Do you have any idea to make it better? Solution with TikZ is also welcome, but please make it as simple as possible!

1
  • 2
    I don’t know, if it counts as simple but there is an dedicated package for highlighting equations (or anything really): hf-tikz/hf-tikz – Qrrbrbirlbel Sep 23 '13 at 15:41
8
\documentclass[mathserif,12pt]{beamer}
\usepackage{pst-node}

\usepackage[active,tightpage,displaymath]{preview}
\PreviewBorder=20pt\relax
\psset{angle=-90,arm=.25,linecolor=red}

\begin{document}
\abovedisplayskip=0pt\relax
\begin{frame}
\[
 (\ovalnode{A0}{x}
  \only<1-3>{\rnode{A1}{-x_1}}%
  \only<4,5>{\rnode{A1}{\psovalbox[linecolor=red,fillcolor=red,opacity=0.5,fillstyle=solid]{-x_1}}} )
 (\ovalnode{B0}{x}\ovalnode{B1}{{}-x_2}) = \onslide<2->{x^2} \onslide<3->{{-}x_2x} \onslide<4->{{}-x_1x} \onslide<5->{{}+x_1x_2}
\foreach \x in {0,1}{\foreach \y in {0,1}{%
  \only<\the\numexpr2*\x+\y+2\relax>{\ncbar{A\x}{B\y}\nbput[labelsep=2pt]{\times}}}}
\]

\end{frame}
\end{document}

enter image description here

a more complex example which uses \onslide instead of \only:

\documentclass{beamer}
\usepackage[utf8]{inputenc}
\usepackage[T1]{fontenc}
\usepackage{libertine}
\usepackage{amsmath}
\usepackage{pst-node}
\newrgbcolor{lila}{0.6 0.2 0.5}
\newrgbcolor{darkyellow}{1 0.9 0}
\def\xstrut{\vphantom{\frac{(A)^1}{(B)^1}}}
\begin{document}
\psset{nodesep=3pt}

\begin{frame}{}{}
\onslide*<1->{Die Bindungsenergie im Tröpfchenmodell setzt sich aus
folgenden Teilen zusammen:}
\begin{itemize}
\item<3->dem \rnode{b}{Oberflächenanteil}
\item<2->Dem \rnode{a}{Volumenanteil},

\medskip
\[
\onslide<2->{E =
      \rnode[t]{ae}{\psframebox*[fillcolor=darkyellow,linestyle=none]{\xstrut a_vA}} +}
\onslide<3->{%
  \rnode[t]{be}{\psframebox*[fillcolor=lightgray,linestyle=none]{\xstrut -a_fA^{2/3}}} +}
\onslide<4->{%
  \rnode[t]{ce}{\psframebox*[fillcolor=green,linestyle=none]{\xstrut -a_c\frac{Z(Z-1)}{A^{1/3}}}} + }
\onslide<5->{%
  \rnode[t]{de}{\psframebox*[fillcolor=cyan,linestyle=none]{\xstrut -a_s\frac{(A-2Z)^2}{A}}} + }
\onslide<6->{%
  \rnode[t]{ee}{\psframebox*[fillcolor=yellow,linestyle=none]{\xstrut E_p}}}
\]  \medskip
\item<4->dem \rnode{c}{Coulomb-Anteil}
\item<5->der \rnode{d}{Symmetrieenergie}
\item<6->sowie einem \rnode{e}{Paarbildungsbeitrag}.
\end{itemize}
 \onslide<2->{\nccurve[angleA=-90,angleB=90]{->}{a}{ae}}
 \onslide<3->{\nccurve[angleB=45]{->}{b}{be}}
 \onslide<4->{\nccurve[angleB=-90]{->}{c}{ce}}
 \onslide<5->{\nccurve[angleB=-90]{->}{d}{de}}
 \onslide<6->{\nccurve[angleB=-90]{->}{e}{ee}}

\end{frame}
\end{document}

enter image description here

11

With TikZ, you basically can stuff every math thing in a node and reference it in another TikZ picture that is overlayed and has the remember picture option.

But this has two downsides:

  1. Math-mode settings are forgotten; this includes the style (display/text/script/scriptscript) as well as possible horizontal spacing that gets lost because you stuff a binary symbol (-) in a node.

    (Granted, the style problem could be solved with \mathpalette/\mathchoice but this will still execute the node creation for every style.
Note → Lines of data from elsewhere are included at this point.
/-- Settles O58: answer `k` is the one the step on command `k` adds, and that step decides whether it carries a frame. -/
theorem framesComeInTheOrderOfTheirChecksumBytes : Obligations.FramesComeInTheOrderOfTheirChecksumBytes := by
  intro s
  obtain ⟨answers, hlen, hafter⟩ := exists_answers s
  refine ⟨answers, hlen, fun k hk => ?_⟩
  obtain ⟨t, ht⟩ := hafter k hk
  refine ⟨t, ht.run, ht.responses, fun frame => ?_⟩
  cases hr : s.pending[k]? with
  | none =>
    have hnone : answers[k]? = none := by
      rw [List.getElem?_eq_none_iff, hlen, ← List.getElem?_eq_none_iff, hr]
    simp [hnone]
  | some r =>
    obtain ⟨u, ⟨status, data⟩, hanswer, hstep, hresp⟩ := exists_step_of_command hlen hafter ht hr
    obtain ⟨code, operands⟩ := r
    have hiff := step_frame_iff (ht.pending_eq_cons hr) hstep hresp frame
    simpa [hanswer, and_assoc] using hiff

end Sys2Proof.Machine

/-! # The wire frame by its offsets (30_encoding.md R60 to R63)

The layer first: a frame written from its three free fields, and where each byte of it stands; every legal frame is one of that
form. After it the statements of the family. -/

namespace Sys2Proof.Machine

/-! ## A frame from its fields -/

/-- The frame with these fields: start pair, span, checksum, whether or not the checksum is that of the span (R60). -/
def wireFrame (func : Byte) (payload : List Byte) (checksum : Byte) : List Byte :=
  [0xAA#8, 0x55#8] ++ frameSpan func payload ++ [checksum]

theorem frameBytes_eq_wireFrame (T : CrcTable) (func : Byte) (payload : List Byte) :
    frameBytes T func payload = wireFrame func payload (crc8 T (frameSpan func payload)) := rfl

theorem toNat_lengthByte {payload : List Byte} (hlen : payload.length ≤ 251) :
    (BitVec.ofNat 8 payload.length).toNat = payload.length := by
  rw [BitVec.toNat_ofNat, Nat.mod_eq_of_lt (by omega)]

section
variable (func : Byte) (payload : List Byte) (checksum : Byte)

theorem wireFrame_length : (wireFrame func payload checksum).length = payload.length + 5 := by
  simp [wireFrame, frameSpan]

theorem wireFrame_drop_four : (wireFrame func payload checksum).drop 4 = payload ++ [checksum] := rfl

theorem wireFrame_payload : ((wireFrame func payload checksum).drop 4).take payload.length = payload := by
  rw [wireFrame_drop_four, List.take_left]

theorem wireFrame_getElem?_payload {i : Nat} (hi : i < payload.length) :
    (wireFrame func payload checksum)[4 + i]? = payload[i]? := by
  rw [← List.getElem?_drop, wireFrame_drop_four, List.getElem?_append_left hi]

theorem wireFrame_getElem?_checksum : (wireFrame func payload checksum)[4 + payload.length]? = some checksum := by
  rw [← List.getElem?_drop, wireFrame_drop_four, List.getElem?_concat_length]

/-- What stands at offsets 2 to `3 + L` is the span (R62). -/
theorem wireFrame_span :
    ((wireFrame func payload checksum).drop 2).take (2 + payload.length) = frameSpan func payload :=
  List.take_left' (by simp [frameSpan]; omega)

/-- The span again, as `frameValid` cuts it. -/
theorem wireFrame_span_dropLast : ((wireFrame func payload checksum).drop 2).dropLast = frameSpan func payload :=
  List.dropLast_concat

variable (hlen : payload.length ≤ 251)
include hlen

theorem frameFields?_wireFrame :
    frameFields? (wireFrame func payload checksum) = some ({ function := func, payload := payload }, checksum) := by
  simp [wireFrame, frameSpan, frameFields?, toNat_lengthByte hlen, hlen]

theorem frameValid_wireFrame (T : CrcTable) :
    frameValid T (wireFrame func payload checksum) = true ↔ checksum = crc8 T (frameSpan func payload) := by
  rw [frameValid, frameFields?_wireFrame func payload checksum hlen, wireFrame_span_dropLast]
  exact beq_iff_eq

end

/-- R63's legal frames are the frames of that form: the bytes after the length byte are a payload of that length and one more. -/
theorem exists_wireFrame {fr : List Byte} {L : Nat} (h0 : fr[0]? = some 0xAA#8) (h1 : fr[1]? = some 0x55#8)
    (hL : L = (fr.getD 3 0#8).toNat) (hlen : fr.length = L + 5) :
    ∃ (func : Byte) (payload : List Byte) (checksum : Byte), payload.length = L ∧ fr = wireFrame func payload checksum := by
  match fr, h0, h1 with
  | _ :: _ :: func :: l :: rest, rfl, rfl =>
    have hrest : rest.length = L + 1 := by simpa using hlen
    have hne : rest ≠ [] := List.ne_nil_of_length_eq_add_one hrest
    have hpayload : rest.dropLast.length = L := by rw [List.length_dropLast, hrest, Nat.add_sub_cancel]
    have hl : l = BitVec.ofNat 8 L := by rw [hL]; exact (BitVec.ofNat_toNat 8 l).symm
    refine ⟨func, rest.dropLast, rest.getLast hne, hpayload, ?_⟩
    rw [wireFrame, frameSpan, hpayload, ← hl]
    exact congrArg ([0xAA#8, 0x55#8, func, l] ++ ·) (List.dropLast_concat_getLast hne).symm

/-! ## The encoder's answer -/

theorem exec_encode_of_le (func : Byte) {payload : List Byte} (s : State) (hlen : payload.length ≤ 251) :
    exec (.encode func payload) s = .next (respond .ok (.bytes (frameBytes s.crcTable func payload)) s) := by
  rw [exec_encode, if_neg (by simpa [encodeRefuses] using hlen)]

/-! ## The statements -/

/-- Settles O18: the frame answered is a `wireFrame`, whose bytes stand at their offsets. -/
theorem encodedFrameLayout : Obligations.EncodedFrameLayout := by
  intro func payload s hlen
  refine ⟨frameBytes s.crcTable func payload, exec_encode_of_le func s hlen, ?_⟩
  rw [frameBytes_eq_wireFrame]
  refine ⟨wireFrame_length .., rfl, rfl, rfl, ⟨_, rfl, toNat_lengthByte hlen⟩, ?_, ?_, ?_⟩
  · exact fun i hi => wireFrame_getElem?_payload func payload _ hi
  · rw [wireFrame_span, wireFrame_getElem?_checksum]
  · exact wireFrame_span func payload _

/-- Settles O19: a legal frame is a `wireFrame`, and its fields are the ones it is written from. -/
theorem legalFrameFields : Obligations.LegalFrameFields := by
  intro T fr L _ h0 h1 hL hmax hlen
  obtain ⟨func, payload, checksum, rfl, rfl⟩ := exists_wireFrame h0 h1 hL hlen
  have hchecksum : (wireFrame func payload checksum).getD (4 + payload.length) 0#8 = checksum := by
    rw [List.getD_eq_getElem?_getD, wireFrame_getElem?_checksum, Option.getD_some]
  rw [hchecksum, wireFrame_payload, wireFrame_span]
  exact ⟨frameFields?_wireFrame func payload checksum hmax, frameValid_wireFrame func payload checksum hmax T⟩

end Sys2Proof.Machine

/-! # The CRC8 command's answer (40_crc8.md R100, R102) -/

namespace Sys2Proof.Machine

/-- R102's loop is the left fold of R100's update step from accumulator 0. -/
theorem crc8_eq_foldl (T : CrcTable) (data : List Byte) : crc8 T data = data.foldl (crc8Update T) 0#8 :=
  (crc8_eq_crc8From T data).trans (crc8From_eq_foldl T 0#8 data)

/-- Settles O10: the checksum answered is that fold, whose step is the table lookup at `acc XOR b`. -/
theorem crc8AnswersTheSpanChecksum : Obligations.Crc8AnswersTheSpanChecksum := by
  intro data s
  have hstep : crc8Update s.crcTable = fun acc b => s.crcTable[(acc ^^^ b).toNat]'((acc ^^^ b).isLt) := rfl
  rw [exec_crc8, crc8_eq_foldl, hstep]
  rfl

end Sys2Proof.Machine

/-! # The frame encoder (41_frame_encoder.md)

The layer first: a valid byte list is a legal frame, and a span with its own checksum behind it folds to entry 0 of the table.
After it the statements of the family. -/

namespace Sys2Proof.Machine

/-! ## Valid byte lists -/

/-- Fields are read from legal frames only: the start pair, a length byte of at most 251, and that many bytes (R63). -/
theorem legal_of_frameFields? {fr : List Byte} {fields : Frame × Byte} (h : frameFields? fr = some fields) :
    fr[0]? = some 0xAA#8 ∧ fr[1]? = some 0x55#8 ∧ (fr.getD 3 0#8).toNat ≤ 251 ∧
      fr.length = (fr.getD 3 0#8).toNat + 5 := by
  match fr with
  | s1 :: s2 :: func :: l :: rest =>
    rw [frameFields?] at h
    split at h
    case isFalse => cases h
    case isTrue hlegal =>
      obtain ⟨rfl, rfl, hmax, hrest⟩ := hlegal
      exact ⟨rfl, rfl, hmax, congrArg (· + 4) hrest⟩
  | [] | [_] | [_, _] | [_, _, _] => cases h

theorem exists_frameFields?_of_frameValid {T : CrcTable} {fr : List Byte} (h : frameValid T fr = true) :
    ∃ fields, frameFields? fr = some fields := by
  cases hf : frameFields? fr with
  | some fields => exact ⟨fields, rfl⟩
  | none => simp [frameValid, hf] at h

/-- A valid byte list is the frame of some fields. -/
theorem exists_wireFrame_of_frameValid {T : CrcTable} {fr : List Byte} (h : frameValid T fr = true) :
    ∃ (func : Byte) (payload : List Byte) (checksum : Byte), payload.length ≤ 251 ∧
      fr = wireFrame func payload checksum := by
  obtain ⟨fields, hf⟩ := exists_frameFields?_of_frameValid h
  obtain ⟨h0, h1, hmax, hlen⟩ := legal_of_frameFields? hf
  obtain ⟨func, payload, checksum, hL, hfr⟩ := exists_wireFrame h0 h1 rfl hlen
  exact ⟨func, payload, checksum, hL ▸ hmax, hfr⟩

/-- A frame is valid by its checksum alone, and the encoder writes that checksum (R63, R121). -/
theorem frameValid_iff_exists_frameBytes (T : CrcTable) (fr : List Byte) :
    frameValid T fr = true ↔
      ∃ (func : Byte) (payload : List Byte), payload.length ≤ 251 ∧ fr = frameBytes T func payload := by
  constructor
  · intro h
    obtain ⟨func, payload, checksum, hlen, rfl⟩ := exists_wireFrame_of_frameValid h
    have hchecksum := (frameValid_wireFrame func payload checksum hlen T).mp h
    exact ⟨func, payload, hlen, by rw [frameBytes_eq_wireFrame, hchecksum]⟩
  · rintro ⟨func, payload, hlen, rfl⟩
    exact (frameValid_wireFrame func payload _ hlen T).mpr rfl

/-! ## The length of a built frame -/

theorem frameBytes_length (T : CrcTable) (func : Byte) (payload : List Byte) :
    (frameBytes T func payload).length = payload.length + 5 :=
  wireFrame_length func payload _

/-- R61: the length byte alone gives the frame's length, whatever follows the frame in the stream. -/
theorem frameLength?_frameBytes_append (T : CrcTable) (func : Byte) {payload : List Byte} (rest : List Byte)
    (hlen : payload.length ≤ 251) : frameLength? (frameBytes T func payload ++ rest) = some (payload.length + 5) := by
  have hbyte : (frameBytes T func payload ++ rest)[3]? = some (BitVec.ofNat 8 payload.length) := rfl
  simp only [frameLength?, hbyte, toNat_lengthByte hlen]
  exact if_pos hlen

/-! ## A span with its own checksum -/

/-- The last update looks up the checksum XORed with itself (40_crc8.md R106(c)). -/
theorem crc8_append_own_checksum (T : CrcTable) (data : List Byte) : crc8 T (data ++ [crc8 T data]) = tableEntry T 0#8 := by
  rw [crc8_append_singleton, crc8Update_eq, BitVec.xor_self]

theorem frameBytes_drop_two (T : CrcTable) (func : Byte) (payload : List Byte) :
    (frameBytes T func payload).drop 2 = frameSpan func payload ++ [crc8 T (frameSpan func payload)] := rfl

theorem tableEntry_dallasMaximTable_zero : tableEntry dallasMaximTable 0#8 = 0#8 := by decide

/-! ## The encoder's refusal -/

theorem exec_encode_of_lt (func : Byte) {payload : List Byte} (s : State) (hlen : 251 < payload.length) :
    exec (.encode func payload) s = .next (raiseInvalidArgument s) := by
  rw [exec_encode, if_pos (by simpa [encodeRefuses] using hlen)]

/-! ## The statements -/

/-- Settles O20: a valid byte list is the `wireFrame` with its span's checksum, which is the frame the encoder builds. -/
theorem validFramesAreTheEncodersFrames : Obligations.ValidFramesAreTheEncodersFrames := by
  intro T
  refine ⟨frameValid_iff_exists_frameBytes T, fun func payload rest hlen => ?_⟩
  rw [frameLength?_frameBytes_append T func rest hlen, frameBytes_length]

/-- Settles O17: the two sides of the encoder's one check. -/
theorem encodeBuildsTheFrame : Obligations.EncodeBuildsTheFrame := by
  intro func payload s
  refine ⟨exec_encode_of_lt func s, fun hlen => ⟨frameBytes s.crcTable func payload, rfl, ?_, ?_⟩⟩
  · exact frameBytes_length s.crcTable func payload
  · exact exec_encode_of_le func s hlen

/-- Settles O21: from its function byte on a frame is a span with its own checksum, and entry 0 of the default table is 0. -/
theorem dallasFrameFoldsToZero : Obligations.DallasFrameFoldsToZero := by
  intro func payload _
  rw [frameBytes_drop_two, crc8_append_own_checksum, tableEntry_dallasMaximTable_zero]

/-- Settles O57: the empty payload is accepted, and its span `0B 00` has the checksum `23` under the default table. -/
theorem encodeWorkedExample : Obligations.EncodeWorkedExample := by
  intro s hs
  have hframe : frameBytes s.crcTable 0x0B#8 [] = [0xAA#8, 0x55#8, 0x0B#8, 0x00#8, 0x23#8] := by rw [hs]; decide
  rw [exec_encode_of_le 0x0B#8 (payload := []) s (Nat.zero_le 251), hframe]
  rfl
If you name all four nodes the same you only get to reference the last (scriptscript) one which probably isn’t typeset anyway. Of course, I can give every one of those four nodes a different name but would have to choose the correct name later while referencing.)

  2. It does not work across arbitrary borders. The hf-tikz shows a good example where a column of values in an array environment are highlighted and annotated. This would not be possible with one node.

Using tikzmark (which is used by hf-tikz) allows us to by-pass any math-mode settings as the content is actually typeset in the original environment. Furthermore, it is possible to reference a mark before its occurrence which makes it easy to draw TikZ stuff behind non-TikZ stuff (limited, but still).

The big downside of all this is: We hardly know the dimensions of the contents we want to highlight. (For one-liners, this may be tackled with saving \the\fam.) This is the reason for the existence of offsets settings in hf-tikz and my hl/… values. For further reference on this topic see also hf-tikz doesn't box around equation.

hf-tikz (without lines)

The hf-tikz is a great package but not very flexible in my eyes. It is very hard to reference the drawn rectangle as one of the (untransformed) corner is saved as a PDF mark and the other (untransformed) corner is a node (!).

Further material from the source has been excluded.